O julgamento de Edgar Ricardo de Oliveira, autor da “Chacina de Sinop”, ganhou destaque nesta terça-feira (15). Edgar enfrenta o júri popular por sua participação no massacre que resultou na morte de sete pessoas, incluindo uma menina de 12 anos, em um bar de sinuca em Sinop, Mato Grosso, durante o feriado de Carnaval de 2023.
O caso e os detalhes
O crime ocorreu após Edgar e seu comparsa, Ezequias Souza Ribeiro (morto em confronto com a polícia), perderem sucessivas partidas de bilhar no bar. A derrota nos jogos teria motivado o ataque brutal que ceifou a vida de sete pessoas. O caso chocou a comunidade local e repercutiu nacionalmente.
No entanto, durante o julgamento, Edgar negou algumas acusações e afirmou que o estão retratando de forma injusta. Ele disse que deseja ser julgado com base na verdade. “Que seja feita a justiça, mas em cima da verdade. Tem muita coisa que não bate. Estão me encaixando como bandido. Trabalhei desde criança. Nunca coloquei a mão em nada de ninguém”, declarou Edgar, em depoimento transmitido diretamente da Penitenciária Central do Estado (PCE).
Interrupção no depoimento
O depoimento de Edgar precisou ser interrompido por problemas técnicos no microfone, já que ele participava de forma remota. No entanto, a juíza Rosângela Zacarkim dos Santos, da 1ª Vara Criminal de Sinop, decidiu suspender a sessão temporariamente, que será retomada após o intervalo do almoço.
A defesa de Edgar
Edgar tenta desmontar a imagem de um criminoso frio e calculista, defendendo sua trajetória de vida como trabalhador e cidadão honesto. A defesa busca convencer o júri de que a narrativa construída contra ele distorce os fatos. No entanto, a divulgação de imagens do crime e testemunhos reforçam sua participação direta no massacre. A defesa enfrentará o desafio de persuadir o júri a rever o rótulo de “bandido”.

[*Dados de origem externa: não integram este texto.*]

-- ==== Sys2Proof/Syntax.lean ====
section
/-! DEFINITION. The commands of the block: one constructor per row of spec/opcode_table.json, with what comes from outside as operands (an
address, a value, a frame's bytes, a measurement). Where a command stands for an event inside the device, its operands name the unit it
happens to. -/

namespace Sys2Proof

/-- One element of an image stream packet, in order of arrival (R89): an image header, which says whether the camera marks its lines; a line
marker; samples, each as sent, components of a pixel in order. -/
inductive PktItem where
  | header (marks : Bool)
  | marker
  | samples (values : List Nat)
  deriving DecidableEq, Repr

/-- An instruction of the test access port (R554): EXTEST, another boundary-scan instruction of IEEE 1149.1 or IEEE 1149.6, one of Denelm's own. -/
inductive TapOp where
  | extest | boundary | internal
  deriving DecidableEq, Repr

/-- What start-up finds in the memories: whether the HBM stacks train (R47), and the contexts whose generation is read with an uncorrectable error
(R202). -/
structure MemoryCheck where
  hbmOk : Bool
  badGens : List Nat
  deriving DecidableEq, Repr

/-- What the host writes in the function's configuration space beside its power state (R428, R431, R434): Memory Space Enable, the three 64-bit BARs,
the codes of the payload and read request sizes (128 × 2^code bytes), and the enable of the PTM requester. -/
structure PcieFunction where
  memEn : Bool := false
  bar0 : Nat := 0
  bar2 : Nat := 0
  bar4 : Nat := 0
  maxPayload : Nat := 0
  maxRead : Nat := 2
  ptmEn : Bool := false
  deriving DecidableEq, Repr

/-- What a write of configuration space leaves: Bus Master Enable (R433), the Function Mask of MSI-X (R80), and the rest. -/
structure RequestControl where
  bme : Bool
  mask : Bool
  fn : PcieFunction
  deriving DecidableEq, Repr

/-- The kind of an SMBus transfer: a write or a read, Block Read or Read Byte, with a PEC or without (R31). -/
structure SmbusKind where
  write : Bool
  block : Bool
  pec : Bool
  deriving DecidableEq, Repr

/-- A word on the register bus, and whether it reaches its block with good parity (R59, Table regs-12). -/
structure BusWord where
  value : Nat
  parityOk : Bool
  deriving DecidableEq, Repr

/-- What hardware sets in the cycle of a write: bits of BLK_IRQ_RAW and bits of BLK_PARITY (R57). -/
structure SameCycle where
  irq : Nat
  parity : Nat
  deriving DecidableEq, Repr

/-- A read of BLK_ERR_CODE: the page, the access size in bytes (R55), and the errors that arrive in the same cycle (R57). -/
structure ErrCodeRead where
  page : Nat
  size : Nat
  codes : List Nat
  deriving DecidableEq, Repr

/-- A rising edge: how long the level stays high, in ns (R90), and the quarter of the present nanosecond it falls in (R83, R408). -/
structure TrigEdge where
  high : Nat
  quarter : Nat
  deriving DecidableEq, Repr

/-- An edge of PPS_IN: its direction, and the quarter of the present nanosecond it falls in (R408, R416). -/
structure PpsEdge where
  rising : Bool
  quarter : Nat
  deriving DecidableEq, Repr

/-- A clock as its Announce messages show it: what IEEE 1588 compares of two grandmasters, the domain, and whether it follows IEEE 802.1AS (R422). -/
structure Announced where
  gm : Nat
  priority1 : Nat
  quality : Nat
  priority2 : Nat
  domain : Nat
  gptp : Bool
  deriving DecidableEq, Repr

/-- A frame at a module: its bytes, the time it stays there when it is passed on, in 0.25 ns (R336), and whether it comes from the module after it. -/
structure ModuleRx where
  bytes : List Nat
  stay : Nat
  up : Bool
  deriving DecidableEq, Repr

/-- The raw level of MOTn_Z (R360-R362, R365). -/
structure IndexLevel where
  n : Nat
  z : Bool
  deriving DecidableEq, Repr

Impacto no imaginário coletivo
A chacina de Sinop transcendeu o âmbito criminal e se tornou um símbolo de como o cotidiano pode se transformar em tragédia. Um jogo de sinuca em um dia comum virou um cenário de horror. Além disso, a brutalidade do crime segue marcando a memória da sociedade mato-grossense, e as circunstâncias que levaram à tragédia continuam em debate no tribunal.
Por fim, com a retomada do depoimento, o tribunal espera novos esclarecimentos de Edgar. A busca pela verdade será crucial para definir o desfecho do julgamento. A comunidade aguarda o veredito, que determinará o destino de Edgar e trará uma resposta para as famílias das vítimas.